/-- The word of an instruction; an event has none, and is given the all-zero word, which is always illegal (R34). -/
def encode : Instr → BitVec 32
  | .add d a b => asmA 0x01 d a b 0 0x0
  | .sub d a b => asmA 0x01 d a b 0 0x1
  | .and d a b => asmA 0x01 d a b 0 0x2
  | .or d a b => asmA 0x01 d a b 0 0x3
  | .xor d a b => asmA 0x01 d a b 0 0x4
  | .sll d a b => asmA 0x01 d a b 0 0x5
  | .srl d a b => asmA 0x01 d a b 0 0x6
  | .sra d a b => asmA 0x01 d a b 0 0x7
  | .rol d a b => asmA 0x01 d a b 0 0x8
  | .ror d a b => asmA 0x01 d a b 0 0x9
  | .min d a b => asmA 0x01 d a b 0 0xA
  | .max d a b => asmA 0x01 d a b 0 0xB
  | .minz d a b => asmA 0x01 d a b 0 0xC
  | .maxz d a b => asmA 0x01 d a b 0 0xD
  | .seq d a b => asmA 0x01 d a b 0 0xE
  | .slt d a b => asmA 0x01 d a b 0 0xF
  | .sltz d a b => asmA 0x01 d a b 0 0x10
  | .sel d a b c => asmA 0x01 d a b c 0x11
  | .clz d a => asmA 0x01 d a 0 0 0x12
  | .ctz d a => asmA 0x01 d a 0 0 0x13
  | .popc d a => asmA 0x01 d a 0 0 0x14
  | .sextB d a => asmA 0x01 d a 0 0 0x15
  | .sextH d a => asmA 0x01 d a 0 0 0x16
  | .sextW d a => asmA 0x01 d a 0 0 0x17
  | .zextB d a => asmA 0x01 d a 0 0 0x18
  | .zextH d a => asmA 0x01 d a 0 0 0x19
  | .zextW d a => asmA 0x01 d a 0 0 0x1A
  | .mul d a b => asmA 0x01 d a b 0 0x1B
  | .mulh d a b => asmA 0x01 d a b 0 0x1C
  | .mulhz d a b => asmA 0x01 d a b 0 0x1D
  | .div d a b => asmA 0x01 d a b 0 0x1E
  | .divz d a b => asmA 0x01 d a b 0 0x1F
  | .rem d a b => asmA 0x01 d a b 0 0x20
  | .remz d a b => asmA 0x01 d a b 0 0x21
  | .addi d a imm => asmI 0x02 d a imm
  | .andi d a imm => asmI 0x03 d a imm
  | .ori d a imm => asmI 0x04 d a imm
  | .xori d a imm => asmI 0x05 d a imm
  | .slti d a imm => asmI 0x06 d a imm
  | .slli d a s => asmI 0x07 d a ((0 : BitVec 10) ++ (0 : BitVec 2) ++ s)
  | .srli d a s => asmI 0x07 d a ((0 : BitVec 10) ++ (1 : BitVec 2) ++ s)
  | .srai d a s => asmI 0x07 d a ((0 : BitVec 10) ++ (2 : BitVec 2) ++ s)
  | .rori d a s => asmI 0x07 d a ((0 : BitVec 10) ++ (3 : BitVec 2) ++ s)
  | .bfx d a pos len => asmI 0x08 d a ((0 : BitVec 6) ++ pos ++ len)
  | .bfi d a pos len => asmI 0x09 d a ((0 : BitVec 6) ++ pos ++ len)
  | .lui d imm => asmU 0x0A d imm
  | .addpc d imm => asmU 0x0B d imm
  | .fadd d a b => asmA 0x0C d a b 0 0x0
  | .fsub d a b => asmA 0x0C d a b 0 0x1
  | .fmul d a b => asmA 0x0C d a b 0 0x2
  | .ffma d a b c => asmA 0x0C d a b c 0x3
  | .fmin d a b => asmA 0x0C d a b 0 0x4
  | .fmax d a b => asmA 0x0C d a b 0 0x5
  | .fcmpEq d a b => asmA 0x0C d a b 0 0x6
  | .fcmpLt d a b => asmA 0x0C d a b 0 0x7
  | .fcmpLe d a b => asmA 0x0C d a b 0 0x8
  | .fcmpUn d a b => asmA 0x0C d a b 0 0x9
  | .fcvtF32i32 d a => asmA 0x0C d a 0 0 0xA
  | .fcvtF32i64 d a => asmA 0x0C d a 0 0 0xB
  | .fcvtI32f32 d a => asmA 0x0C d a 0 0 0xC
  | .fcvtI64f32 d a => asmA 0x0C d a 0 0 0xD
  | .fcvtI32f32Rz d a => asmA 0x0C d a 0 0 0xE
  | .fcvtI64f32Rz d a => asmA 0x0C d a 0 0 0xF
  | .br a cond off => asmB 0x10 a cond off
  | .jmp off => asmB 0x10 0 6 off
  | .call a off => asmB 0x11 a 0 off
  | .callr d a => asmA 0x12 d a 0 0 0x0
  | .ret a => asmA 0x12 0 a 0 0 0x1
  | .skip a cond n => asmB 0x13 a cond ((0 : BitVec 16) ++ n)
  | .repf n t sd sa sb => asmA 0x14 n t sd sa (sb ++ (0 : BitVec 6))
  | .ld d a sz sc od off => asmM 0x18 d a sz sc od off
  | .ldS d a sz sc od off => asmM 0x19 d a sz sc od off
  | .st d a sz sc od off => asmM 0x1A d a sz sc od off
  | .ldx d a sc od off => asmM 0x1B d a 3 sc od off
  | .ldc d a sc od off => asmM 0x1C d a 3 sc od off
  | .stf d a sc od off => asmM 0x1D d a 3 sc od off
  | .amoAdd d a b sz sc od => asmA 0x1E d a b 0 (amoFn 0 sz sc od)
  | .amoAnd d a b sz sc od => asmA 0x1E d a b 0 (amoFn 1 sz sc od)
  | .amoOr d a b sz sc od => asmA 0x1E d a b 0 (amoFn 2 sz sc od)
  | .amoXor d a b sz sc od => asmA 0x1E d a b 0 (amoFn 3 sz sc od)
  | .amoMin d a b sz sc od => asmA 0x1E d a b 0 (amoFn 4 sz sc od)
  | .amoMax d a b sz sc od => asmA 0x1E d a b 0 (amoFn 5 sz sc od)
  | .amoMinz d a b sz sc od => asmA 0x1E d a b 0 (amoFn 6 sz sc od)
  | .amoMaxz d a b sz sc od => asmA 0x1E d a b 0 (amoFn 7 sz sc od)
  | .amoSwap d a b sz sc od => asmA 0x1E d a b 0 (amoFn 8 sz sc od)
  | .cas d a b e sz sc od => asmA 0x1E d a b e (amoFn 9 sz sc od)
  | .ldres d a sz sc od => asmA 0x1E d a 0 0 (amoFn 10 sz sc od)
  | .stcnd d a b sz sc od => asmA 0x1E d a b 0 (amoFn 11 sz sc od)
  | .fence sc => asmA 0x1F 0 0 0 0 (syncFn 0 sc)
  | .wrs a sc => asmA 0x1F 0 a 0 0 (syncFn 1 sc)
  | .barm d a b sc => asmA 0x1F d a b 0 (syncFn 2 sc)
  | .vaddI t d a b m => asmV (opInt t) d a b m 0
  | .vsubI t d a b m => asmV (opInt t) d a b m 1
  | .vmulI t d a b m => asmV (opInt t) d a b m 2
  | .vminI t d a b m => asmV (opInt t) d a b m 3
  | .vmaxI t d a b m => asmV (opInt t) d a b m 4
  | .vminz t d a b m => asmV (opInt t) d a b m 5
  | .vmaxz t d a b m => asmV (opInt t) d a b m 6
  | .vaddSat t d a b m => asmV (opInt t) d a b m 7
  | .vsubSat t d a b m => asmV (opInt t) d a b m 8
  | .vshl t d a b m => asmV (opInt t) d a b m 9
  | .vshr t d a b m => asmV (opInt t) d a b m 10
  | .vsra t d a b m => asmV (opInt t) d a b m 11
  | .vceqI t d a b m => asmV (opInt t) (gInV d) a b m 12
  | .vcltI t d a b m => asmV (opInt t) (gInV d) a b m 13
  | .vcltz t d a b m => asmV (opInt t) (gInV d) a b m 14
  | .vredI t d a m => asmV (opInt t) d a 0 m 15
  | .vaddF t d a b m => asmV (opFloat t) d a b m 0
  | .vsubF t d a b m => asmV (opFloat t) d a b m 1
  | .vmulF t d a b m => asmV (opFloat t) d a b m 2
  | .vminF t d a b m => asmV (opFloat t) d a b m 3
  | .vmaxF t d a b m => asmV (opFloat t) d a b m 4
  | .vfma t d a b m => asmV (opFloat t) d a b m 5
  | .vabs t d a m => asmV (opFloat t) d a 0 m 6
  | .vneg t d a m => asmV (opFloat t) d a 0 m 7
  | .vexp2 t d a m => asmV (opFloat t) d a 0 m 8
  | .vlog2 t d a m => asmV (opFloat t) d a 0 m 9
  | .vrcp t d a m => asmV (opFloat t) d a 0 m 10
  | .vrsq t d a m => asmV (opFloat t) d a 0 m 11
  | .vceqF t d a b m => asmV (opFloat t) (gInV d) a b m 12
  | .vcltF t d a b m => asmV (opFloat t) (gInV d) a b m 13
  | .vcle t d a b m => asmV (opFloat t) (gInV d) a b m 14
  | .vredF t d a m => asmV (opFloat t) d a 0 m 15
  | .vsel d a b m => asmV 0x27 d a b m 0
  | .vmov d a m => asmV 0x27 d a 0 m 1
  | .vand d a b m => asmV 0x27 d a b m 2
  | .vor d a b m => asmV 0x27 d a b m 3
  | .vxor d a b m => asmV 0x27 d a b m 4
  | .vnot d a m => asmV 0x27 d a 0 m 5
  | .vshuf d a b m => asmV 0x27 d a b m 6
  | .vbcast d a m => asmV 0x27 d (gInV a) 0 m 7
  | .vins d a lane => asmV 0x27 d (gInV a) (laneInV lane) 0 8
  | .vext d a lane => asmV 0x27 (gInV d) a (laneInV lane) 0 9
  | .vcvt d a sat rz src m dst => asmV 0x28 d a (sat ++ rz ++ src) m dst
  | .vld d a m => asmV 0x29 d (gInV a) 0 m 0
  | .vst d a m => asmV 0x29 d (gInV a) 0 m 1
  | .vlds d a str m => asmV 0x29 d (gInV a) (gInV str) m 2
  | .vsts d a str m => asmV 0x29 d (gInV a) (gInV str) m 3
  | .vgath d a idx m => asmV 0x29 d (gInV a) idx m 4
  | .vscat d a idx m => asmV 0x29 d (gInV a) idx m 5
  | .vdotL6l6 d a b m c => asmV 0x2A d a b m c
  | .vdotL6e4 d a b m c => asmV 0x2B d a b m c
  | .vdotE4e4 d a b m c => asmV 0x2C d a b m c
  | .vdotE5e5 d a b m c => asmV 0x2D d a b m c
  | .vdotBfbf d a b m c => asmV 0x2E d a b m c
  | .vdotI8i8 d a b m c => asmV 0x2F d a b m c
  | .mxq d a b p => asmA 0x30 d a b 0 ((0 : BitVec 7) ++ p)
  | .accld a b t => asmA 0x31 0 a b 0 ((0 : BitVec 7) ++ t ++ (0 : BitVec 2))
  | .accst a b t => asmA 0x31 0 a b 0 ((0 : BitVec 7) ++ t ++ (1 : BitVec 2))
  | .cpq d a b k => asmA 0x32 d a b 0 ((0 : BitVec 7) ++ k)
  | .jwait a => asmA 0x33 0 a 0 0 0x0
  | .jpoll d a => asmA 0x33 d a 0 0 0x1
  | .scls a b => asmA 0x34 0 a b 0 0x0
  | .xenq a b => asmA 0x35 0 a b 0 0x0
  | .xret a b => asmA 0x35 0 a b 0 0x1
  | .xcfg a b => asmA 0x35 0 a b 0 0x2
  | .xstat d a => asmA 0x35 d a 0 0 0x3
  | .spawn a b => asmA 0x38 0 a b 0 0x0
  | .spawnq a b c => asmA 0x38 0 a b c 0x1
  | .quit => asmA 0x38 0 0 0 0 0x2
  | .migr a => asmA 0x38 0 a 0 0 0x3
  | .rput d a b => asmA 0x38 d a b 0 0x4
  | .wait => asmA 0x38 0 0 0 0 0x5
  | .yield => asmA 0x38 0 0 0 0 0x6
  | .chset => asmA 0x38 0 0 0 0 0x7
  | .chclr => asmA 0x38 0 0 0 0 0x8
  | .bar id lv => asmA 0x39 0 0 0 0 ((0 : BitVec 1) ++ id ++ lv)
  | .tnow d a => asmA 0x3B d a 0 0 0
  | .sts d a b => asmA 0x3B d a b 0 1
  | .ldas d a b => asmA 0x3B d a b 0 2
  | .scas d a b c => asmA 0x3B d a b c 3
  | .sbar d id => asmA 0x3B d 0 0 0 (id ++ (4 : BitVec 4))
  | .sysc a => asmA 0x3C 0 a 0 0 0x0
  | .trap => asmA 0x3C 0 0 0 0 0x1
  | .bkpt => asmA 0x3C 0 0 0 0 0x2
  | .eret => asmA 0x3C 0 0 0 0 0x3
  | .halt => asmA 0x3C 0 0 0 0 0x4
  | .nop => asmA 0x3C 0 0 0 0 0x5
  | .tlbinv a b => asmA 0x3C 0 a b 0 0x6
  | .anchor => asmA 0x3C 0 0 0 0 0x7
  | .movk d k => asmA 0x3D d 0 0 0 ((0 : BitVec 1) ++ k)
  | .kmov a k => asmA 0x3D 0 a 0 0 ((1 : BitVec 1) ++ k)
  | .refldBase d a c => asmA 0x3E d a 0 c 0x0
  | .refldShape d a c => asmA 0x3E d a 0 c 0x1
  | .rbld a => asmA 0x3E 0 a 0 0 0x2
  | .seal d a b => asmA 0x3E d a b 0 0x3
  | .unseal d a b => asmA 0x3E d a b 0 0x4
  | .keyld a b => asmA 0x3E 0 a b 0 0x5
  | .keyclr a => asmA 0x3E 0 a 0 0 0x6
  | .ownset a b => asmA 0x3E 0 a b 0 0x7
  | .divisionComplete _ _ => 0
  | .atomicPerform _ _ => 0
  | .barmWakeNotice _ _ => 0
  | .accLockRelease _ _ => 0
  | .scaleStoreWrite _ _ => 0
  | .spawnPacket _ _ => 0
  | .spawnAnswer _ _ => 0
  | .migrationPacketDeparture _ _ => 0
  | .rputFill _ _ => 0
  | .yieldTimeout _ _ => 0
  | .pkgBarrierArrival _ _ => 0
  | .pkgBarrierRelease _ => 0
  | .sbarRelease _ _ => 0
  | .stampedStoreArrival _ _ => 0
  | .versionAppend _ => 0
  | .commitWaitEnd _ _ => 0
  | .stampedAnswer _ _ => 0
  | .ldasArrival _ _ => 0
  | .asOfAnswer _ _ => 0
  | .syscallPacket _ _ => 0
  | .syscallAnswer _ _ => 0
  | .sctlResume _ _ => 0
  | .sctlFree _ _ => 0
  | .preImmediate _ _ => 0
  | .preAnchorDrain _ _ _ => 0
  | .preRelease _ _ => 0
  | .preemptStop _ _ => 0
  | .drainLimitExpiry _ => 0
  | .quiescenceNotice _ => 0
  | .evqEnable _ _ _ => 0
  | .evqDisable _ _ => 0
  | .arrivalClaim _ => 0
  | .storeBufferDrain _ _ => 0
  | .storeAck _ _ _ => 0
  | .remoteLoadReturn _ _ => 0
  | .scopeMissMessage _ _ => 0
  | .fullEmptyPerform _ _ => 0
  | .translationWalkComplete _ _ => 0
  | .pageFaultCompletionNotice _ _ _ => 0
  | .stage2Resolution _ _ _ => 0
  | .replicaCollapseComplete _ => 0
  | .faultNotice _ => 0
  | .taskRecordArrival _ => 0
  | .dispatch _ => 0
  | .budgetRefill _ => 0
  | .stealRequest _ => 0
  | .stealReply _ => 0
  | .stolenRecordsArrival _ => 0
  | .stealPauseExpiry _ => 0
  | .jobRequest _ _ => 0
  | .jobAnswer _ _ => 0
  | .jobStart _ _ => 0
  | .ringTimeout _ => 0
  | .jobWorkEnd _ _ => 0
  | .engineSoftError _ _ _ _ => 0
  | .jobComplete _ _ => 0
  | .ageLimitReached _ _ => 0
  | .promotion _ _ => 0
  | .firingDecision _ => 0
  | .fireRecordResend _ => 0
  | .windowResult _ => 0
  | .pageHomeMove _ _ => 0
  | .movedRequestForward _ _ => 0
  | .homeForwardingEnd _ => 0
  | .coreCheckFailure _ => 0
  | .coreRepair _ _ => 0
  | .rebuildFinish _ => 0
  | .installCapsule _ => 0
  | .bindRef _ => 0
  | .launchTask _ => 0
  | .suspendCtx _ => 0
  | .resumeCtx _ => 0
  | .deleteCapsule _ => 0
  | .updateFw _ => 0
  | .attestCmd _ => 0
  | .rebuildCmd _ => 0
  | .endCtx _ => 0
  | .queryCmd _ => 0
  | .debugCmd _ => 0
  | .placeImage _ => 0
  | .notify _ _ => 0
  | .cqheadWrite _ _ => 0
  | .completionWrite _ => 0
  | .lockInterfaceRequest _ => 0
  | .startInterfaceRequest _ => 0
  | .stopInterfaceRequest _ => 0
  | .frozenFieldWrite _ _ _ => 0
  | .ldFunctionLevelReset _ => 0
  | .getVersion _ _ => 0
  | .getCapabilities _ _ => 0
  | .negotiateAlgorithms _ _ => 0
  | .getDigests _ _ => 0
  | .getCertificate _ _ => 0
  | .challengeReq _ _ => 0
  | .getMeasurements _ _ => 0
  | .keyExchange _ _ => 0
  | .finishReq _ _ => 0
  | .keyUpdate _ _ => 0
  | .heartbeatReq _ _ => 0
  | .endSession _ _ => 0
  | .vendorDefinedRequest _ _ => 0
  | .unsupportedRequest _ _ => 0
  | .powerOn _ => 0
  | .podJoin _ _ _ => 0
  | .podChange _ => 0
  | .throttleEntry _ _ => 0
  | .throttleExit _ _ => 0
  | .criticalShutdown _ => 0
  | .powerLoss => 0
  | .unassignedWord w => w
  | .blockEviction _ _ => 0
  | .softError _ _ => 0
  | .holdoverStart _ => 0
  | .holdoverEnd _ => 0
  | .jobPageIn _ _ => 0
  | .hostConfigurationWrite _ _ _ => 0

◇ ◇ ◇ ◇

» **WORK INSTRUCTIONS**
Everything from the first line of the records above through the line containing "d a 0 0 0x13" should be restated word for word; leave out all other lines.

» **EXERCISE ANSWER**
/-- The word of an instruction; an event has none, and is given the all-zero word, which is always illegal (R34). -/
def encode : Instr → BitVec 32
  | .add d a b => asmA 0x01 d a b 0 0x0
  | .sub d a b => asmA 0x01 d a b 0 0x1
  | .and d a b => asmA 0x01 d a b 0 0x2
  | .or d a b => asmA 0x01 d a b 0 0x3
  | .xor d a b => asmA 0x01 d a b 0 0x4
  | .sll d a b => asmA 0x01 d a b 0 0x5
  | .srl d a b => asmA 0x01 d a b 0 0x6
  | .sra d a b => asmA 0x01 d a b 0 0x7
  | .rol d a b => asmA 0x01 d a b 0 0x8
  | .ror d a b => asmA 0x01 d a b 0 0x9
  | .min d a b => asmA 0x01 d a b 0 0xA
  | .max d a b => asmA 0x01 d a b 0 0xB
  | .minz d a b => asmA 0x01 d a b 0 0xC
  | .maxz d a b => asmA 0x01 d a b 0 0xD
  | .seq d a b => asmA 0x01 d a b 0 0xE
  | .slt d a b => asmA 0x01 d a b 0 0xF
  | .sltz d a b => asmA 0x01 d a b 0 0x10
  | .sel d a b c => asmA 0x01 d a b c 0x11
  | .clz d a => asmA 0x01 d a 0 0 0x12
  | .ctz d a => asmA 0x01 d a 0 0 0x13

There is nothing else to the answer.